The delicate issues surrounding race, class and heritage that marinated over the following years became central to her expression and is the subject of the long-anticipated third album 'Let My Country Awake', a six-track love letter serenading Britain's immigrant identity. In addition to her electronic classical production style and multi-octave operatic singing prowess, she features the additional voices of Nikesh Shukla, Salena Godden and Darren Chetley (writers who penned profoundly personal essays to Shukla's best-selling 2016 book 'The Good Immigrant') to help vocalise their story in unison.
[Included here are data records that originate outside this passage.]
/-! ### WellFormed -/

theorem test_wf_refuses_reserved_20 : (Instr.reserved 0x20#8).wellFormed = false := by decide
theorem test_wf_refuses_reserved_40 : (Instr.reserved 0x40#8).wellFormed = false := by decide
theorem test_wf_accepts_reserved_21 : (Instr.reserved 0x21#8).wellFormed = true := by decide
theorem test_uop_has_no_command_byte : commandByte .emit64 = none ∧ commandByte .draw64 = some 0b01000000#8 := by decide

/-! ### Decoding: words written out from spec/30_encoding.md R74 and R78 -/

theorem test_decode_draw32 : decode (.command 0b00100000#8) = .ok .draw32 := by decide
theorem test_decode_draw64 : decode (.command 0b01000000#8) = .ok .draw64 := by decide
theorem test_decode_reserved : decode (.command 0b00010000#8) = .ok (.reserved 0b00010000#8) := by decide
theorem test_decode_reserved_60 : decode (.command 0b01100000#8) = .ok (.reserved 0b01100000#8) := by decide
theorem test_decode_idle : decode (.uop 0b0000#4) = .ok (.idle .e32) ∧ decode (.uop 0b1000#4) = .ok (.idle .e64) := by decide
theorem test_decode_seed : decode (.uop 0b0001#4) = .ok .seed32 ∧ decode (.uop 0b1001#4) = .ok .seed64 := by decide
theorem test_decode_regen : decode (.uop 0b0010#4) = .ok .regen32 ∧ decode (.uop 0b1010#4) = .ok .regen64 := by decide
theorem test_decode_emit : decode (.uop 0b0011#4) = .ok .emit32 ∧ decode (.uop 0b1011#4) = .ok .emit64 := by decide
theorem test_decode_unused : decode (.uop 0b0100#4) = .error (.unusedUop 0b0100#4) := by decide
/-- The encoding of program P4: `20 40 20 10 40 20`. -/
theorem test_decode_program_p4 : decodeProgram [0x20#8, 0x40#8, 0x20#8, 0x10#8, 0x40#8, 0x20#8] =
    [.draw32, .draw64, .draw32, .reserved 0x10#8, .draw64, .draw32] := by decide
theorem test_table_word : decodeTableWord 8 0x20 = some .draw32 ∧ decodeTableWord 4 0b1011 = some .emit64 := by decide

/-! ### Parameters: spec/00_scope.md R9, R10 -/

theorem test_masks32 : Config.e32.umask = 0x80000000#32 ∧ Config.e32.lmask = 0x7FFFFFFF#32 := by decide
theorem test_masks64 :
    Config.e64.umask = 0xFFFFFFFF80000000#64 ∧ Config.e64.lmask = 0x000000007FFFFFFF#64 := by decide

/-! ### Tempering and conversion -/

/-- V-T5. -/
theorem test_temper32 : temper Config.e32 0x12345678#32 = 0x2B7E4A2D#32 := by decide
/-- V-T10. -/
theorem test_temper64 : temper Config.e64 0x123456789ABCDEF0#64 = 0x35B6FBC297E62D21#64 := by decide
/-- V-C2. -/
theorem test_cvt32_least : bits64 (cvt .castThenDivide 1#32) = 0x3DF0000000100000#64 := by decide
/-- V-C6. -/
theorem test_cvt32_one : bits64 (cvt .castThenDivide 0xFFFFFFFF#32) = 0x3FF0000000000000#64 := by decide
/-- V-C13, V-C12: the tie at `2^64 - 1024` and its neighbour below. -/
theorem test_cvt64_tie : bits64 (cvt .castThenDivide 0xFFFFFFFFFFFFFC00#64) = 0x3FF0000000000000#64 ∧
    bits64 (cvt .castThenDivide 0xFFFFFFFFFFFFFBFF#64) = 0x3FEFFFFFFFFFFFFF#64 := by decide
/-- V-C15: the two readings of "cast and divided" differ here. -/
theorem test_cvt64_reading : bits64 (cvt .castThenDivide 0x36469FABF59CD100#64) = 0x3FCB234FD5FACE68#64 ∧
    bits64 (cvt .roundQuotientOnce 0x36469FABF59CD100#64) = 0x3FCB234FD5FACE69#64 := by decide

/-! ### Regeneration -/

/-- The 32-bit toy parameters of V-R9. -/
def toy32 : EngineParams 32 := { Config.e32 with n := 4, lags := [2] }

/-- The 64-bit toy parameters of V-R10. -/
def toy64 : EngineParams 64 := { Config.e64 with n := 8, lags := [2, 3, 5] }

/-- An engine that holds the listed words. -/
def engineOf (w cw : Nat) (words : List (BitVec w)) (idx : Nat) : Engine w cw where
  mt := (List.range words.length).zip words
  idx := BitVec.ofNat cw idx
  regenCount := 0#32
  k := 0#cw
  yc := 0#w
  raw := 0#w
  y := 0#w

/-- The array before of V-R9. -/
def toyEngine32 : Engine 32 10 := engineOf 32 10 [0x80000001#32, 0x00000002#32, 0x7FFFFFFF#32, 0xFFFFFFFF#32] 4

/-- The array before of V-R10. -/
def toyEngine64 : Engine 64 9 := engineOf 64 9
  [0x0123456789ABCDEF#64, 0xFEDCBA9876543210#64, 0x8000000000000000#64, 0x000000007FFFFFFF#64,
   0x0000000080000000#64, 0xFFFFFFFFFFFFFFFF#64, 0x0000000000000001#64, 0x0000000000000000#64] 8

/-- V-R9: in place, not double-buffered. -/
theorem test_regen32_in_place : (regen toy32 toyEngine32).mt =
    (engineOf 32 10 [0x3FFFFFFE#32, 0x5908B0DF#32, 0x9908B0DE#32, 0x06F74F20#32] 0).mt := by decide
/-- V-R10. -/
theorem test_regen64_in_place : (regen toy64 toyEngine64).mt = (engineOf 64 9
    [0x7F6E5D4C7B2A1908#64, 0x7F6E5D4CFFFFFFFE#64, 0x0C7EA49D0FC82E2F#64, 0x8091A2B384D5E6F6#64,
     0xCCEF062ECFC82E2F#64, 0xBF6E5D4CFB2A1908#64, 0x8091A2B300000000#64, 0xBFFFFFFF026AF37A#64] 0).mt := by decide
/-- V-R1: step 0 of the first batch of seed 4357. -/
theorem test_regen32_step : regenWord Config.e32 [(0, 0x00001105#32), (1, 0x11EFE201#32), (397, 0x03B1E2B1#32)] 0 =
    0x924EA36E#32 := by decide
/-- V-R7d: the last step of REGEN64, every index wrapped. -/
theorem test_regen64_step : regenWord Config.e64 [(0, 0x8C36CAF60A4E370F#64), (62, 0x811F82CAA74CA38F#64),
    (150, 0x544CB4FED6B514AE#64), (223, 0x36C61E21E66129B9#64), (311, 0x61D38708B904B8A5#64)] 311 =
    0x60FDB0F39D77AB30#64 := by decide
/-- spec/42_regen.md R132, R31: the cursor and the counter. -/
theorem test_regen_cursor : (regen toy32 toyEngine32).idx = 0#10 ∧ (regen toy32 toyEngine32).regenCount = 1#32 := by decide
/-- V-R9, V-R10 by the index ranges of spec/42_regen.md R128 and R129. -/
theorem test_regen_ranges : regenRanges32 toy32 2 toyEngine32.mt = (regen toy32 toyEngine32).mt ∧
    regenRanges64 toy64 2 3 5 toyEngine64.mt = (regen toy64 toyEngine64).mt := by decide

/-! ### Seeding: the first four words of a full array, on a space of four words -/

/-- V-S1. -/
theorem test_seed32_words : (seedFill32 toy32 1#32 (engineOf 32 10 [] 5)).mt =
    (engineOf 32 10 [0x00000001#32, 0x00010DCD#32, 0x1C587629#32, 0xA6FFB3D5#32] 0).mt := by decide
/-- V-S5. -/
theorem test_seed64_words : (seedFill64 { toy64 with n := 4 } 2#64 (engineOf 64 9 [] 5)).1.mt = (engineOf 64 9
    [0x000000004F765DCD#64, 0xA900BD5B713A72BA#64, 0x88716F7BF8E8CB07#64, 0xB057FA61BFA812A9#64] 0).mt := by decide
/-- spec/41_seed.md R110 and its example: bits 63:32 of the handle are not tested on E32; on E64 they are. -/
theorem test_effective_seed : effectiveSeed Config.e32 (handleIn32 0x0000000100000000#64) = 4357#32 ∧
    effectiveSeed Config.e64 (handleIn64 0x0000000100000000#64) = 0x0000000100000000#64 := by decide

/-! ### The commands, one step each -/

/-- The reset state with engine E32 replaced. -/
def with32 (m : Mem 32) (idx : Nat) : State :=
  { State.reset with e32 := { State.reset.e32 with mt := m, idx := BitVec.ofNat 10 idx } }

/-- The reset state with engine E64 replaced. -/
def with64 (m : Mem 64) (idx : Nat) : State :=
  { State.reset with e64 := { State.reset.e64 with mt := m, idx := BitVec.ofNat 9 idx } }

/-- The next state, if there is one. -/
def nextState (o : Host.Outcome State Fault Refusal) : Option State :=
  match o with
  | .next t => some t
  | .fault _ => none
  | .refused _ => none

/-- What a step answers: the responses and both cursors. -/
def seen (o : Host.Outcome State Fault Refusal) : Option (List Response × Nat × Nat) :=
  match o with
  | .next t => some (t.responses, t.e32.idx.toNat, t.e64.idx.toNat)
  | .fault _ => none
  | .refused _ => none

/-- V-D11: draw 2 of seed 4357 with an ignored handle; E64 is not touched. -/
theorem test_draw32_emit : seen (present (with32 [(1, 0x4F67B784#32)] 1) (0x20#8, 0x00000000DEADBEEF#64)) =
    some ([⟨.noFault, 0x00000000FFC27482#64, some 0x3FEFF84E905FF84F#64⟩], 2, 313) := by decide
/-- P2, draw 5: the word read at cursor 4. -/
theorem test_draw64_emit : seen (present (with64 [(4, 0x1607CDA1C441A511#64)] 4) (0x40#8, 0#64)) =
    some ([⟨.noFault, 0x90EFCF41CED312FE#64, some 0x3FE21DF9E839DA62#64⟩], 625, 5) := by decide
/-- P3, draw 624: the cursor is left at N. -/
theorem test_emit32_last : seen (exec .emit32 (with32 [(623, 0x0610EDC4#32)] 623)) =
    some ([⟨.noFault, 0x2B9061BD#64, some 0x3FC5C830DE95C831#64⟩], 624, 313) := by decide
/-- P3, draw 312 of E64. -/
theorem test_emit64_last : seen (exec .emit64 (with64 [(311, 0x60FDB0F39D77AB30#64)] 311)) =
    some ([⟨.noFault, 0x7113DB72A8DFB061#64, some 0x3FDC44F6DCAA37EC#64⟩], 625, 312) := by decide
/-- V-X1. -/
theorem test_reserved_fault : seen (present State.reset (0x10#8, 7#64)) =
    some ([⟨.widthUnsupported 0x10#8, 7#64, none⟩], 625, 313) := by decide
/-- V-X3. -/
theorem test_reserved_handle : seen (present State.reset (0x21#8, 0x123456789ABCDEF0#64)) =
    some ([⟨.widthUnsupported 0x21#8, 0x123456789ABCDEF0#64, none⟩], 625, 313) := by decide
/-- V-F1. -/
theorem test_reset_state : State.reset.e32.idx.toNat = 625 ∧ State.reset.e64.idx.toNat = 313 ∧ State.reset.phase = .idle ∧
    State.reset.e32.mt = [] := by decide
/-- spec/60_exceptions.md R177: reset wins over a command in flight. -/
theorem test_reset_event :
    nextState (step { with32 [(0, 1#32)] 0 with phase := .emit, host := [.reset] }) = some State.reset := by decide
/-- spec/70_reset_and_hazards.md R199: a busy block gives a command no step; a reset it takes. -/
theorem test_busy_refuses_command :
    (match present { with32 [(0, 1#32)] 0 with phase := .emit } (0x20#8, 0#64) with
      | .refused r => some r
      | .next _ => none
      | .fault _ => none) = some .commandInFlight ∧
    nextState (hostMove .reset { with32 [(0, 1#32)] 0 with phase := .emit }) = some State.reset := by decide
/-- spec/30_encoding.md R78: nothing happens in IDLE. -/
theorem test_idle : nextState (exec (.idle .e64) State.reset) = some State.reset ∧
    nextState (step State.reset) = some State.reset := by decide
/-- spec/40_draw.md R93: the rows of the phase table. -/
theorem test_phases : nextPhase Config.params .seed = .regen ∧ nextPhase Config.params .regen = .emit ∧
    nextPhase Config.params .emit = .idle ∧ entryPhase true false = .seed ∧ entryPhase false true = .regen ∧
    entryPhase false false = .emit := by decide
/-- `withFetchWord` makes the next step run the instruction: DRAW32's byte, and the code of EMIT64. -/
theorem test_fetch_word : fetch (State.reset.withFetchWord 8 0x20) =
      .command .draw32 { State.reset with cmdWidth := 0x20#8 } ∧
    fetch (State.reset.withFetchWord 4 0b1011) = .microOp .emit64 { State.reset with phase := .emit, sel := .e64 } := by
  decide
/-- spec/60_exceptions.md R182: the debug view exists only with HAS_DEBUG. -/
theorem test_debug_view : debugView Config.params State.reset = none ∧
    debugView { Config.params with hasDebug := true } State.reset = some (625#10, 313#9, 0#32, 0#32) := by decide
/-- spec/30_encoding.md R79: a faulting line leaves the variable; P4, line 4. -/
theorem test_host_fault_keeps_handle : (match runLine { block := State.reset, handles := [7#64] } (.draw 0x10#8 0) with
    | .next h => h.handles
    | .fault _ => []
    | .refused _ => []) = [7#64] := by decide

/-! ### Witnesses -/

/-- The array that holds `f k` at each index. -/
def tabulated {w : Nat} (n : Nat) (f : Nat → BitVec w) : Mem w := (List.range n).map fun i => (i, f i)

theorem tabulated_lookup {w n k : Nat} (f : Nat → BitVec w) (h : k < n) : memLookup (tabulated n f) k = some (f k) := by
  have key : ∀ l : List Nat, k ∈ l → memLookup (l.map fun i => (i, f i)) k = some (f k) := by
    intro l
    induction l with
    | nil => intro h; simp at h
    | cons a t ih =>
      intro h
      rw [List.map_cons, memLookup_cons]
      split_ifs with ha
      · rw [ha]
      · exact ih ((List.mem_cons.1 h).resolve_left fun e => ha e.symm)
  exact key _ (List.mem_range.2 h)

theorem tabulated_read {w n k : Nat} (f : Nat → BitVec w) (h : k < n) : memRead (tabulated n f) k = f k :=
  memRead_of_lookup (tabulated_lookup f h)

/-- A space of `n` words that all hold `v`. -/
def filled {w : Nat} (n : Nat) (v : BitVec w) : Mem w := tabulated n fun _ => v

theorem filled_lookup {w n i : Nat} (v : BitVec w) (h : i < n) : memLookup (filled n v) i = some v :=
  tabulated_lookup (fun _ => v) h

theorem filled_read {w n i : Nat} (v : BitVec w) (h : i < n) : memRead (filled n v) i = v :=
  memRead_of_lookup (filled_lookup v h)

theorem filled_wf {w : Nat} (n : Nat) (v : BitVec w) : Mem.wf n (filled n v) := by
  refine ⟨?_, fun c hc => ?_⟩
  · rw [filled, tabulated, List.pairwise_map]
    exact List.pairwise_lt_range
  · obtain ⟨i, hi, rfl⟩ := List.mem_map.1 hc
    exact List.mem_range.1 hi

theorem filled_full {w : Nat} (n : Nat) (v : BitVec w) : memFull n (filled n v) := fun i hi => by
  rw [filled_lookup v hi]; rfl

/-- E32 full at a cursor, in a phase; E64 at rest, not seeded. -/
def full32 (idx : Nat) (ph : Phase) : State := { with32 (filled 624 1#32) idx with phase := ph }

/-- E64 full at a cursor, in a phase; E32 at rest, not seeded. -/
def full64 (idx : Nat) (ph : Phase) : State := { with64 (filled 312 1#64) idx with phase := ph, sel := .e64 }

theorem engineOk_fresh {w cw n : Nat} {e : Engine w cw} (hm : e.mt = []) (hi : e.idx.toNat = n + 1) : EngineOk n e :=
  ⟨hm ▸ mem_wf_nil _, by omega, fun h => by omega⟩

theorem engineOk_filled {w cw n : Nat} {e : Engine w cw} (v : BitVec w) (hm : e.mt = filled n v) (hi : e.idx.toNat ≤ n) :
    EngineOk n e := ⟨hm ▸ filled_wf _ _, by omega, fun _ => hm ▸ filled_full _ _⟩

theorem reset_ok32 : EngineOk 624 State.reset.e32 := engineOk_fresh rfl rfl
theorem reset_ok64 : EngineOk 312 State.reset.e64 := engineOk_fresh rfl rfl
theorem reset_rests32 : Resting 624 State.reset.e32 := .inl rfl
theorem reset_rests64 : Resting 312 State.reset.e64 := .inl rfl

theorem idx_full32 {i : Nat} (ph : Phase) (h : i ≤ 624) : (full32 i ph).e32.idx.toNat = i := by
  show (BitVec.ofNat 10 i).toNat = i
  rw [BitVec.toNat_ofNat, Nat.mod_eq_of_lt (by omega)]

theorem idx_full64 {i : Nat} (ph : Phase) (h : i ≤ 312) : (full64 i ph).e64.idx.toNat = i := by
  show (BitVec.ofNat 9 i).toNat = i
  rw [BitVec.toNat_ofNat, Nat.mod_eq_of_lt (by omega)]

theorem mt_full32 (i : Nat) (ph : Phase) : (full32 i ph).e32.mt = filled 624 1#32 := by simp only [full32, with32]
theorem mt_full64 (i : Nat) (ph : Phase) : (full64 i ph).e64.mt = filled 312 1#64 := by simp only [full64, with64]

theorem ok_full32 {i : Nat} (ph : Phase) (h : i ≤ 624) : EngineOk 624 (full32 i ph).e32 :=
  engineOk_filled 1#32 (mt_full32 i ph) ((idx_full32 ph h).symm ▸ h)
theorem ok_full64 {i : Nat} (ph : Phase) (h : i ≤ 312) : EngineOk 312 (full64 i ph).e64 :=
  engineOk_filled 1#64 (mt_full64 i ph) ((idx_full64 ph h).symm ▸ h)

theorem inv_full32 {i : Nat} {ph : Phase} (h : i ≤ 624) (hc : CursorOfPhase 624 ph (full32 i ph).e32) :
    Inv (full32 i ph) := ⟨ok_full32 ph h, reset_ok64, hc, reset_rests64⟩
theorem inv_full64 {i : Nat} {ph : Phase} (h : i ≤ 312) (hc : CursorOfPhase 312 ph (full64 i ph).e64) :
    Inv (full64 i ph) := ⟨reset_ok32, ok_full64 ph h, reset_rests32, hc⟩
It's both a passionate and tongue-in-cheek jab that provokes important questions confronting millions of Britons day to day and adds to the rich pantheon of trailblazing South Asian iconography that exists alongside other important offshoots gaining momentum such as the work of Hungama, Daytimers, Baesianz and Azeema Magazine.

It's a crying shame that Bishi isn't more of a household name given her prolific output over the last decade. For an artist who was once dubbed 'the next big thing' following an appearance on Live on Jonathan Ross in her teens, Bishi has fought tirelessly against the music industry's sexist and racist hurdles, blossoming gracefully into the avant-garde artist she is today.

"It's been really really fucking hard. But your creativity and your craft ultimately sets you free... it's been really hard but I can feel something turn, and I've done it on my own".

In an industry where South Asian female musicians are significantly under-represented, Bishi is an inimitable powerhouse whose accomplishments stand to inspire artists of today and for generations to come.